Instructions for the task
Every line of the records that holds the word "generalize" should be copied.

Material supplied
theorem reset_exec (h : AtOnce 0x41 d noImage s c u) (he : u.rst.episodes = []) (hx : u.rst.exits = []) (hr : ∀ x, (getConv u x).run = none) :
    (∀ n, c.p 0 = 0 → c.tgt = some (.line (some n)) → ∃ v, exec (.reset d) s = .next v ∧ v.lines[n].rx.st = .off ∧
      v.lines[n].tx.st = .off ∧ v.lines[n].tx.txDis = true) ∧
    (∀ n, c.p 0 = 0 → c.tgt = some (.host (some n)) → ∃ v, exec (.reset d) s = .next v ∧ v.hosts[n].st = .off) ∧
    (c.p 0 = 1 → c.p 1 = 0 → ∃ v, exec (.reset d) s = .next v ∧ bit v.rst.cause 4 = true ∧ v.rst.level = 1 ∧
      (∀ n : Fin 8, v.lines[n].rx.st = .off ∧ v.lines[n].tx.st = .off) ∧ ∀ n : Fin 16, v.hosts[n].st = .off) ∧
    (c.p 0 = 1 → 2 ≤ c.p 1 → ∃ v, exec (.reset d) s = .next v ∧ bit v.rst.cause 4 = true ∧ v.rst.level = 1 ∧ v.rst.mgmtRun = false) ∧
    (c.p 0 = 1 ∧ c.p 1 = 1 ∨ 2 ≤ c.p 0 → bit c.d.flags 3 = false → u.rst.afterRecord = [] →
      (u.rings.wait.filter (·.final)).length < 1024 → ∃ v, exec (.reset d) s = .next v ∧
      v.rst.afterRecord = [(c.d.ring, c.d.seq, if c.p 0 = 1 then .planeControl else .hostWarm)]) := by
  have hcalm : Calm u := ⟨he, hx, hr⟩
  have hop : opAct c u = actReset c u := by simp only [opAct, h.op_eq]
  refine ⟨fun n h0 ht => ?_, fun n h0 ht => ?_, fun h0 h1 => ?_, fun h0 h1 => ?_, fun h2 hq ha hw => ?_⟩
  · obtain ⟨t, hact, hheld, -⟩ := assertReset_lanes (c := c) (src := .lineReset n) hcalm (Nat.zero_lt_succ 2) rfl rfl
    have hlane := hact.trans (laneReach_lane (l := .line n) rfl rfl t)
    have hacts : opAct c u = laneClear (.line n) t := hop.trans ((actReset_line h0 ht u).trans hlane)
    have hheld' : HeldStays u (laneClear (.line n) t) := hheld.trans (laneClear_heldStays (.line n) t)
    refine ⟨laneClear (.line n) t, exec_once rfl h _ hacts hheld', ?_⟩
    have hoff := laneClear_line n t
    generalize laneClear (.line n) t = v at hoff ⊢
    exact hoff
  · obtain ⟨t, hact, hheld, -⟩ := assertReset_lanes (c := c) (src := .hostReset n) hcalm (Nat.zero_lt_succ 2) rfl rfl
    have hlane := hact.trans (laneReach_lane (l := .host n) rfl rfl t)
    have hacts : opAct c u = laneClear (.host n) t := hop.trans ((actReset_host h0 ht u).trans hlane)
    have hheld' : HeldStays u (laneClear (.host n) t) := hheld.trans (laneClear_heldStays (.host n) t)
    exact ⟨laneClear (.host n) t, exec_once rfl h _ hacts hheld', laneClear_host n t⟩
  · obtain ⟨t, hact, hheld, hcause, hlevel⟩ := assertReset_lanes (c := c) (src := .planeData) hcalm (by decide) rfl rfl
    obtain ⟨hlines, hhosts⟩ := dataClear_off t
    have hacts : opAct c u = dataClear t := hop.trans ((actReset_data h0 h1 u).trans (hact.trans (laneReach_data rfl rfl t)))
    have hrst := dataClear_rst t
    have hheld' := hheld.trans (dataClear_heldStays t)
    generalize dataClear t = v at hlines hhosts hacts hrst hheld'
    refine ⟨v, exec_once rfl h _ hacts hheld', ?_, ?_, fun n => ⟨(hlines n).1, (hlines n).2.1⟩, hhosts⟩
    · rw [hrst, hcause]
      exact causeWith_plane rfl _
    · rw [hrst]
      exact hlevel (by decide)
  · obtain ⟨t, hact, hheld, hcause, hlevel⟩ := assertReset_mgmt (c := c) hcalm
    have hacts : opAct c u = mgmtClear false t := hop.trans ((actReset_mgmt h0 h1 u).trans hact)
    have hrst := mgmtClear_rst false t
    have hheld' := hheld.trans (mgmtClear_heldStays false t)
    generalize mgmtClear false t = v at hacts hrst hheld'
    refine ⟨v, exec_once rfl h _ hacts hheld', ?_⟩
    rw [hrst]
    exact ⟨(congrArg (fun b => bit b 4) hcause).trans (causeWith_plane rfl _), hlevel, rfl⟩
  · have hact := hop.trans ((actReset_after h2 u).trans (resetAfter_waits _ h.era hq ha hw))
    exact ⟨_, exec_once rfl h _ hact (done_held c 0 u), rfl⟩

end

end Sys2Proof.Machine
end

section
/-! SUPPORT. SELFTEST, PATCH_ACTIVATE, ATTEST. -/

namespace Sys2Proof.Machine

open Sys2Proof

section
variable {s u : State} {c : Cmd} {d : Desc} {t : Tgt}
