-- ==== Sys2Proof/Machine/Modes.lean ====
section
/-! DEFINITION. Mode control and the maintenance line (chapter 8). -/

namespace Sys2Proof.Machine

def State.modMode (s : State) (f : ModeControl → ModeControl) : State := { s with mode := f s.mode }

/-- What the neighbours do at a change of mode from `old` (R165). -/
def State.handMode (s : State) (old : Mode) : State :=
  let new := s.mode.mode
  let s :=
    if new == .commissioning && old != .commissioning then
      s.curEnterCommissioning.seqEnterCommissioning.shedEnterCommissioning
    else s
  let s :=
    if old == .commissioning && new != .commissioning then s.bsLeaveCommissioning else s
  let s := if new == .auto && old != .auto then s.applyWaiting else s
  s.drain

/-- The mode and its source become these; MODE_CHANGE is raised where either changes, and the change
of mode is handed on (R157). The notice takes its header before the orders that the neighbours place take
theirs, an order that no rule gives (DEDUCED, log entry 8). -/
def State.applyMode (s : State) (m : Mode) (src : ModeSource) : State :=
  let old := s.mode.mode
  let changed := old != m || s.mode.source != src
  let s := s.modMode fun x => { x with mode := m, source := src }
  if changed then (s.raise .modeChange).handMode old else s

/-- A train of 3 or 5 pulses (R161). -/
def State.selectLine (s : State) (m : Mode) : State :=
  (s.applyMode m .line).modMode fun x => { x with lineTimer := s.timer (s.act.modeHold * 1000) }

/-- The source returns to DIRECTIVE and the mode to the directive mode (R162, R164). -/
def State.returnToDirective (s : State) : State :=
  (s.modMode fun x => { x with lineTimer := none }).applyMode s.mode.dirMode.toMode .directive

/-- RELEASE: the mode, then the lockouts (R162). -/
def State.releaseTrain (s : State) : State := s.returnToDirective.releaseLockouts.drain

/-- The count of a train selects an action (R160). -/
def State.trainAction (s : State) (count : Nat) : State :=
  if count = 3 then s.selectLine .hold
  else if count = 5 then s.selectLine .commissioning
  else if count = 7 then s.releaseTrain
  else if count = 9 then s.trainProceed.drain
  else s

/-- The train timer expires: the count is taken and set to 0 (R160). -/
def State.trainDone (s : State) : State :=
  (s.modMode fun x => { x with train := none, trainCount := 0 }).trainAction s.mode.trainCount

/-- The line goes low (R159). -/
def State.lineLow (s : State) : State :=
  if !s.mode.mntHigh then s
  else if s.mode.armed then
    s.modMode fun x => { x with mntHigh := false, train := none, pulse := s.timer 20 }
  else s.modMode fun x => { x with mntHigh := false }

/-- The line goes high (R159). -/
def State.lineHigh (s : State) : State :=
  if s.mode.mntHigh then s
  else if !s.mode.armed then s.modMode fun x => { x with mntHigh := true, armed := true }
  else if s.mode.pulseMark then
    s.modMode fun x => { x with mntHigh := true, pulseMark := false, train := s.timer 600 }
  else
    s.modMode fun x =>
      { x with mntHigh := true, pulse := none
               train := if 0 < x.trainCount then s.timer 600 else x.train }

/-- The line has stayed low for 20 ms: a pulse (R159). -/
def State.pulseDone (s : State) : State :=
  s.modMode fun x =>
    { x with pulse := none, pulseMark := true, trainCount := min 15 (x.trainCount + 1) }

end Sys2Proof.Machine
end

Exercise output
    generalize laneClear (.line n) t = v at hoff ⊢
    generalize dataClear t = v at hlines hhosts hacts hrst hheld'
    generalize mgmtClear false t = v at hacts hrst hheld'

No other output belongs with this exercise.